Sizing CoolThreads Servers
By allanp on Dec 06, 2005
The Sun Fire T1000/T2000 (aka "CoolThreads") server offers a lot of horsepower in a single chip: up to eight cores running at either 1000MHz or 1200MHz, each core with four hardware threads. But how should this SMP-in-a-chip be sized appropriately for real-world applications?
The published benchmarks show that the application throughput delivered by a single T2000 server is equivalent to the throughput delivered by multiple Xeon systems. And this isn't just marketing hype, either; the UltraSPARC T1 processor is a genuine breakthrough technology. But what are the practical considerations involved in replacing several Xeon servers with a single T1000 or T2000?
Preparing for CoolThreads
For starters, it's important to understand the design point of the UltraSPARC T1. If you need blazing single-thread performance, this isn't the system for you - the chip simply wasn't designed that way. And if you think that's bad, then I'm sorry to say your future is looking a little bleak. Every processor designer in the industry is moving to multiple cores, and one implication is that single thread performance will no longer be getting all the attention. Performance will be served up in smaller packages.

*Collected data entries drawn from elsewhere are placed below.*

/-- A state that the invariants hold of, with a command that waits. -/
def queued (s : State) (c : Instr) : State := { s with pending := [c] }

theorem witness_WindowsAndShadowStaySound :
    (queued oneWindow .noticeAdmission).WindowsSound ∧ (queued oneWindow .noticeAdmission).ShadowSound ∧
    step (queued oneWindow .noticeAdmission) = .next oneWindow.admitOffers :=
  ⟨⟨oneWindow_sound.aligned, oneWindow_sound.disjoint⟩,
    ⟨oneWindow_shadow.atMost, oneWindow_shadow.keys, oneWindow_shadow.windows⟩, rfl⟩

/-- The clock states that refuse an access. -/
def refusing : List State :=
  [clocked .stopped, clocked .starting, clocked .retuning, clocked .parked, stopping .park, stopping .clockStop]

/-- An access in progress with tag 0x40, in a state. -/
def accessingIn (s : State) (a : Access) (phase : AePhase) : State :=
  { s with
    ae := { phase := phase, command := some a }
    ml := { up := true, command := some ⟨0x36, 0x40, true⟩, reserved := 1 } }
def anyString (count : Nat) : StringAccess := ⟨false, .io, none, 0x220, false, true, count, []⟩

/-- Its command has its claim, and no CANCEL is taken. -/
theorem witness_accessing (s : State) (a : Access) (phase : AePhase) :
    (accessingIn s a phase).ae.command = some a ∧ (accessingIn s a phase).ae.cancelTaken = false ∧
    ∀ r, (accessingIn s a phase).ml.command = some r → r.claim = true :=
  ⟨rfl, rfl, fun _ h => by cases h; rfl⟩

theorem witness_StringAccessesBegin :
    (∀ s ∈ refusing, s.ready .command ∧
      (s.bcu.clock = .parked ∨ (s.bcu.clock = .run ∧ s.bcu.waiting = some .park) ∨ s.bcu.clock = .stopped ∨
        s.bcu.clock = .starting ∨ s.bcu.clock = .retuning ∨
        (s.bcu.clock = .run ∧ s.bcu.waiting = some .clockStop))) ∧
    (run.ready .command ∧ run.bcu.clock = .run ∧ run.bcu.waiting = none) ∧
    1 < (2 : Byte).toNat ∧
    (let f : AccessFields := ⟨0, 0, 0xFFFF, 8, 1, 1024⟩;
      ¬ (1 < f.routing.toNat ∨ (f.routing = 1 ∧ 3 < f.slot.toNat) ∨ (f.width ≠ 8 ∧ f.width ≠ 16) ∨
        1 < f.step.toNat ∨ (Space.io = .io ∧ 0xFFFF < f.address.toNat) ∨ (Space.io = .mem ∧ 0xFFFFFF < f.address.toNat)) ∧
      ¬ (f.count = 0 ∨ 1024 < f.count.toNat * (if f.width = 16 then 2 else 1) ∨
        (true = true ∧ (List.replicate 1024 (0 : Byte)).length ≠ f.count.toNat * (if f.width = 16 then 2 else 1)))) ∧
    (∀ count ∈ [0, 1025], count = 0 ∨ 1024 < count) ∧
    (∀ i : WindowId, run.rmap.windows[i] = none) ∧
    ((slot1 .off).routeUnit (some 1) ⟨.io, 0x220, false, false, 0, none⟩ = none) ∧
    ((mapped.routeUnit none ⟨.io, 0x220, false, false, 0, none⟩).map fun u => u.cycles.length) = some 1 ∧
    (let at1 (s : State) := ((accessingIn s (.string (anyString 2)) .running).routeUnit none
        ((anyString 2).unitRequest 1)).map fun u => u.cycles.length;
      at1 cards = some 0 ∧ at1 mapped = some 1 ∧ at1 (State.putSlot mapped 1 {}) = none ∧
      (accessingIn cards (.string (anyString 2)) .running).ae.unit + 1 < (anyString 2).count ∧
      (anyString 1).count ≤ (accessingIn cards (.string (anyString 1)) .running).ae.unit + 1) := by
  unfold State.ready; decide +kernel
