/-- What entering a state does to the slots: the slot has the state, and its soft run begins again (R45). -/
theorem enterState_slot (s : State) (i : SlotId) (new : SlotState) (j : SlotId) :
    (s.enterState i new).slot j = if i = j then { s.slot i with state := new, softRun := 0 } else s.slot j := by
  have halted : ∀ (t : State) (c : HaltCause) (j : SlotId), (t.haltSlotChannels i c).slot j = t.slot j :=
    fun t c j => forChans_keeps (g := fun t => t.slot j) (fun n t => by split <;> rfl) t
  have released : ∀ (t : State) (j : SlotId), (t.releaseSlotInputs i).slot j = t.slot j :=
    fun t j => by have h := (OnlyInputs.releaseSlotInputs t i).keeps; simp only [h]
  have watched : ∀ (t : State) (j : SlotId), (t.watchSlot i).slot j = t.slot j :=
    fun t j => by have h := (OnlyInputs.watchSlot t i).keeps; simp only [h]
  rw [← State.modSlot_slot s i fun t => { t with state := new, softRun := 0 }]
  unfold State.enterState
  simp only [apply_ite fun t : State => t.slot j, halted, released, watched, State.updRmap_slot, ite_self]

/-- What entering a state does to the channels: one that is active on a slot that leaves ENABLED is halted (R128). -/
theorem enterState_chan (s : State) (i : SlotId) (new : SlotState) (n : ChanId) :
    (s.enterState i new).chan n =
      if ((s.slot i).state = .enabled ∧ new ≠ .enabled) ∧
          (s.chan n).slot = i ∧ ((s.chan n).state = .running ∨ (s.chan n).state = .paused) then
        (s.chan n).haltWith (leaveCause new)
      else s.chan n := by
  have released : ∀ t : State, (t.releaseSlotInputs i).chan n = t.chan n :=
    fun t => by have h := (OnlyInputs.releaseSlotInputs t i).keeps; simp only [h]
  have watched : ∀ t : State, (t.watchSlot i).chan n = t.chan n :=
    fun t => by have h := (OnlyInputs.watchSlot t i).keeps; simp only [h]
  unfold State.enterState
  simp only [apply_ite fun t : State => t.chan n, haltSlotChannels_chan, released, watched, State.updRmap_chan,
    State.modSlot_chan, ite_self]
  exact (ite_and ..).symm

/-- A deferred slot reply is made: everything but the slot's reply and the link stays. -/
theorem answerSlot_eq (s : State) (i : SlotId) (status : Status) :
    (s.slot i).deferred = none ∧ s.answerSlot i status = s ∨
    (s.slot i).deferred ≠ none ∧ ∃ payload,
      s.answerSlot i status = (s.modSlot i fun t => { t with deferred := none }).replyCommand status payload := by
  unfold State.answerSlot
  split
  case h_1 h => exact .inl ⟨h, rfl⟩
  case h_2 h => exact .inr ⟨by simp [h], by dsimp only; split <;> exact ⟨_, rfl⟩⟩

theorem answerSlot_keeps (s : State) (i : SlotId) (status : Status) :
    (s.answerSlot i status).bcu = s.bcu ∧ (s.answerSlot i status).sbc = s.sbc ∧ (s.answerSlot i status).ae = s.ae ∧
    (s.answerSlot i status).chans = s.chans ∧ (s.answerSlot i status).inputs = s.inputs ∧
    (∀ n, (s.answerSlot i status).chan n = s.chan n) ∧
    (∀ j, ((s.answerSlot i status).slot j).state = (s.slot j).state) := by
  obtain ⟨_, h⟩ | ⟨_, payload, h⟩ := answerSlot_eq s i status
  · simp [h]
  · rw [h, replyCommand_eq]
    refine ⟨rfl, rfl, rfl, rfl, rfl, fun _ => rfl, fun j => ?_⟩
    rw [State.updMl_slot, State.modSlot_slot]
    split
    · subst i; rfl
    · rfl
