-- ==== Sys2Proof/Proofs/EngineMoves.lean ====
section
/-! SUPPORT. The cycle engine, the arbiter, the clock's waits, trips and measurements as moves. -/

namespace Sys2Proof.Machine

open Sys2Proof

/-- Where grants are allowed BCLK runs at D (R1, R4). -/
theorem bclk_of_grantsAllowed {s : State} (h : s.grantsAllowed = true) : s.bcu.bclk = some s.bcu.divider := by
  have run : s.bcu.clock = .run := by
    simp only [State.grantsAllowed, Bool.and_eq_true, beq_iff_eq] at h
    exact h.1
  simp [Bcu.bclk, run]

/-- A channel whose request stands has an ENABLED slot (R118). -/
theorem enabled_of_chanRequests {s : State} {n : ChanId} (h : s.chanRequests n = true) :
    (s.slot (s.chan n).slot).state = .enabled := by
  simp only [State.chanRequests, State.cardAsks, Bool.and_eq_true, beq_iff_eq] at h
  exact h.1.1.2

theorem firstRequest_channel {s : State} {n : ChanId} (h : s.firstRequest = some (.channel n)) :
    s.chanRequests n = true := by
  unfold State.firstRequest at h
  split at h
  · cases h
  · split at h
    case h_1 m found => cases h; exact List.find?_some found
    case h_2 =>
      split at h
      · cases h
      · split at h <;> cases h

theorem firstRequest_ae {s : State} (h : s.firstRequest = some .ae) : s.ae.phase = .waiting := by
  unfold State.firstRequest at h
  split at h
  · cases h
  · split at h
    · cases h
    · split at h
      · cases h
      · split at h
        · assumption
        · cases h

/-- Counting a transfer ends the channel or leaves its state (R120, R121). -/
theorem Channel.countTransfer_keeps (c : Channel) :
    (c.countTransfer.state = c.state ∨ c.countTransfer.state = .ended) ∧ c.countTransfer.slot = c.slot := by
  unfold Channel.countTransfer
  dsimp only
  split
  · split
    · exact ⟨.inl rfl, rfl⟩
    · exact ⟨.inr rfl, rfl⟩
  · exact ⟨.inl rfl, rfl⟩

theorem Channel.checkMark_keeps (c : Channel) : c.checkMark.state = c.state ∧ c.checkMark.slot = c.slot := by
  unfold Channel.checkMark
  split
  · split <;> split <;> exact ⟨rfl, rfl⟩
  · exact ⟨rfl, rfl⟩

theorem Channel.countFill_keeps (c : Channel) : c.countFill.state = c.state ∧ c.countFill.slot = c.slot := by
  unfold Channel.countFill
  dsimp only
  split <;> exact ⟨rfl, rfl⟩

theorem Channel.countDrop_keeps (c : Channel) : c.countDrop.state = c.state ∧ c.countDrop.slot = c.slot := by
  unfold Channel.countDrop
  dsimp only
  split <;> exact ⟨rfl, rfl⟩

/-- A transfer ends the channel or leaves its state, and leaves its slot. -/
theorem Channel.applyTransfer_keeps (c : Channel) (w : Nat) (kind : TransferKind) (driven : Half) :
    ((c.applyTransfer w kind driven).state = c.state ∨ (c.applyTransfer w kind driven).state = .ended) ∧
    (c.applyTransfer w kind driven).slot = c.slot := by
  unfold Channel.applyTransfer
  split
  · rw [(checkMark_keeps _).1, (checkMark_keeps _).2]; exact countTransfer_keeps _
  · rw [(checkMark_keeps _).1, (checkMark_keeps _).2]; exact countTransfer_keeps _
  · simpa only [countFill_keeps c] using countTransfer_keeps c.countFill
  · simpa only [countDrop_keeps c] using countTransfer_keeps c.countDrop

/-- A channel that is active after a transfer was active before it. -/
theorem Channel.active_of_applyTransfer {c : Channel} {w : Nat} {kind : TransferKind} {driven : Half}
    (h : (c.applyTransfer w kind driven).state.active) : c.state.active := by
  obtain same | ended := (applyTransfer_keeps c w kind driven).1
  · exact same ▸ h
  · rw [ended] at h; rcases h with h | h <;> cases h

/-- What AE's next cycle is: none is planned, the planned one begins, or it is refused and the access ends (R20, R94). -/
theorem beginAccessCycle_cases (s : State) :
    s.beginAccessCycle = s.freeBus ∨
    (∃ u p, u ∈ s.ae.units ∧ p ∈ u.cycles ∧ s.mayConnect p.slot p.direct = true ∧ s.beginAccessCycle = s.runPlan p) ∨
    ∃ p : CyclePlan, s.beginAccessCycle = (s.freeBus.handResult ⟨.refused, 0, some p.slot, 0⟩).endAccess .notReady := by
  unfold State.beginAccessCycle
  split
  · exact .inl rfl
  case h_2 p hp =>
    obtain ⟨u, hu, hp⟩ := Option.bind_eq_some_iff.mp hp
    split
    case isTrue connects =>
      exact .inr (.inl ⟨u, p, List.mem_of_mem_head? hu, List.mem_of_mem_head? hp, connects, rfl⟩)
    case isFalse => exact .inr (.inr ⟨p, rfl⟩)

namespace Moves

variable {R : Prop}

/-- A refused cycle ends the grant and the access (R20, R94). -/
theorem refused (s : State) (slot : SlotId) (busy : R → s.ae.phase ≠ .idle) :
    Moves R s ((s.freeBus.handResult ⟨.refused, 0, some slot, 0⟩).endAccess .notReady) :=
  ((of .freeBus).trans (quiet (.handResult _ _))).trans (endAccess _ fun r => ⟨busy r, nofun⟩)

theorem arbitrate (s : State) : Moves R s s.arbitrate := by
  unfold State.arbitrate
  split
  case isFalse => exact .refl
  case isTrue granted =>
    obtain ⟨free, allowed⟩ := granted
    have bclk := bclk_of_grantsAllowed allowed
    split
    case h_1 => exact .refl
    case h_2 => exact of (.grantRefresh free bclk)
    case h_3 n first => exact of (.grantTransfer n free bclk (enabled_of_chanRequests (firstRequest_channel first)))
    case h_4 first =>
      have waiting := firstRequest_ae first
      have busy : R → s.ae.phase ≠ .idle := fun _ => by simp [waiting]
      obtain same | ⟨u, p, hu, hp, connects, same⟩ | ⟨p, same⟩ := beginAccessCycle_cases s
      · exact same ▸ of .freeBus
      · exact same ▸ of (.grantAccess u p free bclk busy hu hp connects)
      · exact same ▸ refused s p.slot busy

theorem clockBoundary (s : State) : Moves R s s.clockBoundary := by
  unfold State.clockBoundary
  split
  · exact .refl
  case isFalse held =>
    have free : s.sbc.holder = none := by simpa using held
    split
    · split
      · exact of (.clock _ rfl rfl rfl fun g => absurd free g)
      · exact .refl
    case h_2 w _ _ =>
      dsimp only
      generalize (if w = .park then ClockState.parked else .stopped) = rest
      have stopped : Move R s (s.updBcu fun b => { b with clock := rest, waiting := none }) :=
        .clock _ rfl rfl rfl fun g => absurd free g
      have halted := (of stopped).trans (quiet (.onlyInputs (.suspendSampling _)))
      split
      · exact halted
      case isFalse owed => exact halted.tail (.answerClock _ _ owed)
    · exact .refl

/-- The follow-on work of an event is a chain of moves (log 14). -/
theorem settle (s : State) : Moves R s s.settle :=
  (((((chanBoundaries s).trans (slotBoundaries _)).trans (serveChannels _)).trans (clockBoundary _)).trans
    (arbitrate _)).trans (quiet (.admitOffers _))

/-! ### Cycles end -/

theorem recordFault (s : State) (i : SlotId) (kind : FaultKind) (c : Cycle) : Moves R s (s.recordFault i kind c) := by
  unfold State.recordFault
  exact quiet (.modFault s i _)

theorem applyTransfer (s : State) (n : ChanId) (kind : TransferKind) (driven sampled : Half) :
    Moves R s (s.applyTransfer n kind driven sampled) := by
  unfold State.applyTransfer
  dsimp only
  refine .trans (b := match kind, (s.chan n).direction with
    | .real, .into => s.updStm fun m => { m with bytes := storeRing (s.chan n) (s.chan n).put (transferBytes n sampled) m.bytes }
    | _, _ => s) ?stored (of (.channel n _ fun active => .inr ?same))
  case stored =>
    split
    · exact quiet (.updStm fun wf => storeRing_wf _ _ _ wf)
    · exact .refl
  case same =>
    exact ⟨Channel.active_of_applyTransfer active, (Channel.applyTransfer_keeps _ _ kind driven).2⟩

theorem takeAccessResult {s : State} (timedOut : Bool) (data : Half) (h : R → s.ae.phase = .running) :
    Moves R s (s.takeAccessResult timedOut data) := by
  unfold State.takeAccessResult
  split
  case h_1 u us units =>
    split
    case h_1 p ps cycles =>
      dsimp only
      obtain ⟨phase, -, closed⟩ := closeUnits_keeps ({ u with
        cycles := ps, value := if u.read then u.merge p.part data else u.value, timedOut := u.timedOut || timedOut } :: us) s.ae
      refine (quiet (.updRmap s _)).tail (.access _ (fun r => ?_) (fun r _ => ?_) fun planned x hx q hq => ?_)
      · exact ⟨by simp [h r], by simp [phase, h r]⟩
      · simp [phase, h r]
      · obtain rfl | member := List.mem_cons.mp (closed x hx)
        · exact planned u (by simp [units]) q (by simp [cycles, hq])
        · exact planned x (by simp [units, member]) q hq
    · exact .refl
  · exact .refl

/-! ### Trips -/

/-- A trip takes the slot out of a refresh, or cuts the cycle that connects it (R26). -/
theorem cutCycle {s : State} (i : SlotId) (h : R → s.AeSound) : Moves R s (s.cutCycle i) := by
  unfold State.cutCycle
  split
  · exact .refl
  case h_2 c flight =>
    split
    case isFalse => exact .refl
    case isTrue connected =>
      have recorded := recordFault (R := R) s i .slotLost c
      dsimp only
      split
      case isTrue refresh => exact recorded.tail (.disconnect c i (by simpa [State.recordFault] using flight) refresh)
      case isFalse =>
        have cut := ((recorded.tail .freeBus).trans (quiet (.handResult _
          ⟨.cut, (s.recordFault i .slotLost c).resultData c.kind 0xFFFF, some i, Config.cutLength s.free⟩))).trans
            (quiet (.setFree _ (s.free + 1)))
        split
        case isTrue holds =>
          refine cut.trans (endAccess _ fun r => ⟨?_, nofun⟩)
          have running := (h r).running holds
          simp [State.recordFault, State.freeBus, State.handResult, running]
        case isFalse => exact cut

/-- After a trip has met the cycle in flight, it does not connect the slot. -/
theorem cutCycle_connects (s : State) (i : SlotId) : (s.cutCycle i).connects i = false := by
  unfold State.cutCycle
  split
  case h_1 none => simp [State.connects, none]
  case h_2 c flight =>
    split
    case isFalse open_ => simpa [State.connects, flight] using open_
    case isTrue =>
      dsimp only
      split
      · simp [State.connects]
      · split
        · simp [State.connects, endAccess_keeps, State.handResult, State.freeBus]
        · simp [State.connects, State.handResult, State.freeBus]

/-- A trip: the cycle that connects the slot is met, the slot enters FAULT, and its request is answered (R47). -/
theorem trip {s : State} (i : SlotId) (kind : TripKind) (reading : Nat) (h : R → s.AeSound) :
    Moves R s (s.trip i kind reading) := by
  unfold State.trip
  dsimp only
  have faulted := (cutCycle i h).tail (.enter i .fault (.inl (cutCycle_connects s i)))
  have tripped := faulted.trans (quiet (.modSlot (f := fun t => { t with
    lastTrip := some ⟨kind, ((s.cutCycle i).enterState i .fault).bcu.timeBase, reading⟩
    cooldown := some Config.cooldownTime, faultRaised := true, sequence := none, waiting := none }) (i := i) rfl rfl))
  split
  · refine (tripped.tail (.enter i .off (.inr (.inr ?_)))).tail (.answerSlot i .ok)
    simp [enterState_slot]
  · exact tripped.tail (.answerSlot i .faulted)

/-- One measurement: the reading is recorded, and the slot trips or its soft run goes on (R44 to R46). -/
theorem measureSlot {s : State} (i : SlotId) (draw : Nat) (h : R → s.AeSound) : Moves R s (s.measureSlot i draw) := by
  unfold State.measureSlot
  dsimp only
  have measured : Quiet s (s.modSlot i fun t => { t with
      current := (s.slot i).reading draw, peak := max t.peak ((s.slot i).reading draw) }) := .modSlot rfl rfl
  generalize (s.modSlot i fun t => { t with
      current := (s.slot i).reading draw, peak := max t.peak ((s.slot i).reading draw) }) = t at measured ⊢
  have trips : ∀ kind r, Moves R s (t.trip i kind r) := fun kind r =>
    (quiet measured).trans (trip i kind r fun hr => aeSound hr (quiet measured) (h hr))
  have runs : ∀ n : Slot → Nat, Moves R s (t.modSlot i fun x => { x with softRun := n x }) := fun n =>
    (quiet measured).trans (quiet (.modSlot rfl rfl))
  split
  · exact quiet measured
  · exact quiet measured
  · split
    · exact trips _ _
    · exact quiet measured
  all_goals
    split
    · exact trips _ _
    · split
      · split
        · exact trips _ _
        · exact runs _
      · exact runs _

end Moves

end Sys2Proof.Machine
end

The UltraSPARC T1 is a chip oriented for throughput computing. With the multi-threading capablities of this chip Sun has done two things. The first is to push the envelope much further than anyone else anticipated. Not everyone will applaud this strategy, of course. (And just for fun, note the reactions carefully, and deduct points from competitors who bad-mouth Sun's strategy now, and later end up copying it!) More importantly, though, Sun has issued notice about the way applications need to be designed. In a world that increasingly delivers CPU power through multiple cores and threads, single-threaded applications don't make a whole lot of sense any more. The sooner you multi-thread your applications, the better off you'll be, regardless of your hardware vendor of choice.
That doesn't mean you'll be forced to rearchitect your applications before you can use the T1000/T2000, though. You can proceed provided your planned deployment has one or more of the following characteristics, any of which will allow it to take advantage of UltraSPARC T1's multiple cores and threads:
- Multiple applications
- Multiple user processes
- Multi-threaded applications
- Multi-process applications
In general, commercial software that runs well on SMP (Symmetric Multi-Processor) systems, will run well on T1000/T2000 (because one or more of the above already apply). Note that the Java JVM is already multi-threaded.
When to Walk Away
The other major consideration is floating point performance. The UltraSPARC T1 is not designed for floating-point intensive applications. This isn't as disastrous as it might sound. It turns out that a vast range of commercial applications, from ERP software like SAP through Java application servers, do very little floating point and run just fine on the T1000/T2000. If you're in any doubt about how to figure out the proportion of floating point instructions in your application, help is on the way. More on this in a future blog.
If you made it past the single-threaded and floating point questions, you're ready for some serious sizing. The first step is to see how busy your current servers are. Suppose you plan to consolidate applications from six Xeon servers onto a Sun Fire T2000 server. If the CPUs on each system are typically 30% busy and peak at 50%, then you will be migrating a peak load equivalent to three fully-utilized servers.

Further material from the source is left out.